И решительно прошла к топчану, велев Сашке раздеться до пояса, снова улечься на живот и не шевелиться, пока она не закончит лечебные процедуры.

3 глава

После обработки раны какой-то местной терпко пахнущей мазью и перевязки, девчонка ушла, но скоро вернулась с пиалой козьего молока и начавшей слегка черстветь ячменной лепёшкой. Саня с аппетитом съел это немудрёное угощение и искренне поблагодарил девушку. Почувствовав спиной чей-то пристальный взгляд, Григорьев резко повернул голову, и невольно охнул – неосторожное движение сразу отдалось болью в его ране. На пороге сарая стоял мужчина лет пятидесяти и внимательно разглядывал своего пленника. Одет он был небогато, и на Сашку смотрел не зло, без враждебности, а, скорее, с любопытством:

– Я слышал, ты говоришь по-нашему, рус. Это хорошо! Ты сильный, крепкий, и это тоже очень хорошо. Я Махсуд, твой хозяин. Когда заживёт рана, будешь работать на меня! Хорошо работаешь – хорошо кушаешь, плохо работаешь – будешь всегда голодный, и скоро сдохнешь! Понимаешь?

– Понимаю, Махсуд. Освободи меня от цепи, я никуда не убегу! – Саня говорил на фарси, и по глазам видел, что это очень нравится его хозяину.

– Посмотрим на тебя. Может, потом и сниму с тебя цепь, если ты это заслужишь, рус. Как твоё имя? – с улыбкой спросил Махсуд.

– Александр – не стал врать Сашка.

– По-нашему Искандер. Так и буду звать тебя – кивнул моджахед – а сейчас ложись и спи, твоя рана скоро заживёт!

И без перехода он сразу повернулся к девушке, всё это время молча стоявшей рядом:

– Назгул, принеси ему наши старые одеяла. Нам они не нужны, а ему здесь пригодятся.

– Да, отец! – и девчонка выпорхнула из сарая, как птичка из клетки…

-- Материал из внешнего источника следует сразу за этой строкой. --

-- ==== Sys2Proof/Machine/Boot.lean ====
section
/-!
DEFINITION. Resets (R447, R450, R454), the stages of a start (R445, R446, R449, R451), the loading of the supervisor image (R170 to
R175), and the boot registers that start them (R448).
-/
namespace Sys2Proof.Machine

/-! ### What a reset leaves -/

/-- A change of the boot record; vector 10 where STATE changes (R443). -/
def State.setBoot (s : State) (b : Boot) : State :=
  let old := s.boot.state
  let s := { s with boot := b }
  if b.state = old then s else (s.fns.filter fun p => p.2.hirq.getLsbD 10).foldl (fun s p => s.vector p.1 10) s

/-- A die after a reset: its monitors go on, and its fuses are what they are (R514). -/
def Die.blank (x : Die) : Die :=
  { therm := x.therm, volt := x.volt, proc := x.proc, ttrip := x.ttrip, vrail := x.vrail.map fun (k, v) => (k, v &&& 0xFFFFFFFF0000) }

/-- A port after a reset: out of use, with its key slots and counters, which only a cold start clears (R449, R502). -/
def Port.blank (p : Port) : Port :=
  { txKey := p.txKey, rxKey := p.rxKey, txV := p.txV, rxV := p.rxV, txAct := p.txAct, rxAct := p.rxAct, txic := p.txic, rxic := p.rxic }

/-- Events that reach the device from the host, which no reset of the device removes. -/
def fromHost : Instr → Bool
  | .hostWrite | .hostRead | .fwWinWrite | .bootCtlGo | .bootCtlWarm | .powerOn | .perst | .hotReset | .dlDown | .pfFlr | .bootStatus => true
  | _ => false

/-- A reset of the device (R447): everything but memory and what is retained returns to its reset value. -/
def State.blank (s : State) : State :=
  { node := s.node, mem := s.mem, objs := s.objs, memSyn := s.memSyn, poison := s.poison, lost := s.lost, boot := s.boot, cxl := s.cxl, out := s.out
    fresh := s.fresh, nextId := s.nextId, inbox := s.inbox.filter fun p => fromHost p.1
    dies := s.dies.map (fun (p : Nat × Die) => (p.1, p.2.blank)), ports := s.ports.map (fun (p : Nat × Port) => (p.1, p.2.blank)) }

/-- The event word of the event queue (R520). -/
def eventWord (kind die port value : Nat) (mtime : Word) : Word :=
  BitVec.ofNat 64 (kind * 2 ^ 56 + die * 2 ^ 48 + port * 2 ^ 40 + value * 2 ^ 32 + mtime.toNat % 2 ^ 32)

/-- An event enters the queue of 256, or is lost (R520). -/
def State.event (s : State) (w : Word) : State :=
  if 256 ≤ s.boot.events.length then { s with boot := { s.boot with evLost := s.boot.evLost + 1 } }
  else { s with boot := { s.boot with events := s.boot.events ++ [w] } }

/-- A reset (R447): `kind` of the next start, 0 cold or 1 warm. -/
def State.deviceReset (s : State) (kind : Nat) (on : Bool) : State :=
  let b := s.boot
  let state := if b.state = 3 && !on then 3 else 0
  let s1 := s.blank
  let b1 : Boot :=
    { state, fails := if on then 0 else b.fails, nextKind := kind, degr := kind == 1 && !s.lost.isEmpty, clean := b.clean, trained := b.trained
      temps := b.temps, equalised := b.equalised, keyHash := b.keyHash, counter := b.counter }
  match b.tripped with
  | some (d, v) => ({ s1 with boot := b1 } : State).event (eventWord 4 d 0xFF v (s.dieAt d).mtime)
  | none => { s1 with boot := b1 }

/-- The host link trains again, in CXL mode where the host offers it: the event's status is then 1 (R433). -/
def State.retrainHost (s : State) (status : Nat) : State := if s.boot.tripped.isSome then s else { s with cxl := status == 1 }

/-- A reset that is not taken after a trip (R516). -/
def State.warmReset (s : State) : State := if s.boot.tripped.isSome then s else s.deviceReset 1 false

/-- POWER_ON (R447). -/
def execPowerOn (s : State) : Out1 := done ((s.deviceReset 0 true).retrainHost s.ev.status)
/-- PERST (R447). -/
def execPerst (s : State) : Out1 := done ((s.deviceReset 0 false).retrainHost s.ev.status)
/-- HOT_RESET (R447). -/
def execHotReset (s : State) : Out1 := done (s.warmReset.retrainHost s.ev.status)
/-- DL_DOWN (R447): the reads of host memory that are lost are those of tasks that the reset loses (R455). -/
def execDlDown (s : State) : Out1 := done (s.warmReset.retrainHost s.ev.status)
/-- PF_FLR (R447). -/
def execPfFlr (s : State) : Out1 := done s.warmReset

/-- Every queue and every stage is DISABLED and no task is resident (R450). -/
def State.quiesced (s : State) : Bool :=
  (s.lqs.all fun p => p.2.state == 0) && (s.dies.all fun p => p.2.stages.all fun q => q.2.state == 0)
  && s.tasks.isEmpty && !(s.strands.any fun p => p.2.live)

/-- BOOT_CTL.WARM (R448, R450): with nothing resident, memory is first made clean, and a store to a line that the host may hold waits
for its snoop. -/
def execBootCtlWarm (s : State) : Out1 :=
  done (match s.boot.state with
    | 2 =>
      if s.quiesced then
        let s := (s.performWhere fun _ => true).completeWhere fun _ => true
        if s.stores.isEmpty then ({ s with boot := { s.boot with clean := true } } : State).warmReset
        else (s.stores.foldl (fun s x => s.snoopLine (x.pa / 128)) s).postpone .bootCtlWarm
      else s.warmReset
    | 1 => { s with boot := { s.boot with req := 2 } }
    | _ => s)

/-- BOOT_CTL.GO (R448, R454): a start with the staged image, of the kind that earlier failures fix. -/
def execBootCtlGo (s : State) : Out1 :=
  let b := s.boot
  done (if b.tripped.isSome then s
    else match b.state with
    | 0 =>
      let kind := if b.fails = 1 then 1 else if b.fails = 2 then 0 else b.nextKind
      let b := { b with state := 1, stage := 1, kind, code := 0, detail := 0, skip := 0, req := 1, svn := 0 }
      let s := { s with ports := s.ports.map (fun (p : Nat × Port) => (p.1, p.2.blank)) }
      if kind = 1 then s.setBoot b
      else ({ s with lost := [], poison := [] } : State).setBoot { b with trained := false, temps := [], equalised := 0, degr := false }
    | 3 => { s with boot := { b with req := 3 } }
    | _ => { s with boot := { b with req := 2 } })

/-! ### Starting (R449) -/

/-- A start fails (R454). -/
def State.failStart (s : State) (code detail : Nat) : State :=
  let b := s.boot
  s.setBoot { b with code, detail := detail % 65536, fails := b.fails + 1, state := if 3 ≤ b.fails + 1 then 3 else 0, fw := [], svn := 0 }

/-- Run a step of a start in its own stage only. -/
def State.inStage (s : State) (n : Nat) (f : State → State) : Out1 := done (if s.boot.state = 1 && s.boot.stage = n then f s else s)

/-- The next stage. -/
def State.stage (s : State) (n : Nat) : State := { s with boot := { s.boot with stage := n } }

/-- Staged bytes. -/
def Boot.bytes (b : Boot) (off n : Nat) : List Byte := (List.range n).map fun i => smGet 0 b.fw (off + i)
def Boot.num (b : Boot) (off n : Nat) : Nat := leNat (b.bytes off n)

/-- Check 1 of R446: lengths, MAGIC, HVER and the zero fields of R445. -/
def Boot.imageOk (b : Boot) : Bool :=
  decide (b.fwLen.toNat ≤ 16777216) && b.fwLen.toNat == 512 + b.num 16 8 && b.num 0 4 == 0x464D5547 && b.num 4 2 == 1
  && b.num 6 2 == 0 && b.num 12 4 == 0 && b.num 184 200 == 0 && b.num 480 32 == 0 && b.num 24 4 + b.num 28 4 == b.num 16 8

/-- The checks of the mask ROM in their order (R446): code and detail of the first that fails. -/
def Boot.check (b : Boot) : Option (Nat × Nat) :=
  let len := b.num 16 8
  if !b.imageOk then some (0x01, 0)
  else if sha384 (b.bytes 32 96) ≠ b.keyHash then some (0x02, 0)
  else if !ecdsaOk (beNat (b.bytes 32 48), beNat (b.bytes 80 48)) (sha384 (b.bytes 0 384)) (beNat (b.bytes 384 48)) (beNat (b.bytes 432 48)) then
    some (0x03, 0)
  else if b.num 8 4 < b.counter then some (0x04, b.counter)
  else if sha384 (b.bytes 512 len) ≠ beNat (b.bytes 128 48) then some (0x03, 1)
  else none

Тем же вечером Назгул принесла Сане на ужин миску ячменной каши, небольшой кусочек овечьего сыра-брынзы и вместо чая какой-то лечебный травяной отвар. Пока парень ел, она всё расспрашивала его о родине, о людях, которые там живут, о самой жизни в СССР. Сашка даже удивился, откуда взялось столько интереса у деревенской девчонки из афганской сельской глубинки к тому, что её никоим образом не касается, и вряд ли когда-либо коснётся. Ах, Саня, Саня! Знать бы ему наперёд, как он тогда заблуждался с этим поспешным выводом, но, как говорится, пути господни неисповедимы… Он обстоятельно и не спеша отвечал на её вопросы, и спрашивал сам, стремясь лучше узнать окружающую обстановку. Вдруг Назгул сама откинула сетку паранджи, закрывающую её глаза, и Сашка даже слегка обалдел от неожиданности! В свете тусклой керосиновой лампы на него полыхнули два огромных тёмно-зелёных изумруда в обрамлении длинных чёрных ресниц. Видение тут же пропало, сетка снова упала вниз, а девчонка, помолчав, сказала:

– Искандер, мой дедушка Рахматулло был знаменитым целителем. К нему со всей округи шли люди за помощью, и не было ни одного случая, чтобы он кому-то не помог. Когда пришло его время, он из всей нашей семьи выбрал меня, и передал мне своё искусство врачевания. Правда, я ещё не со всеми знаниями разобралась, но впереди обязательно это сделаю. Я хочу сказать, что скоро вылечу тебя, и ты снова станешь здоров!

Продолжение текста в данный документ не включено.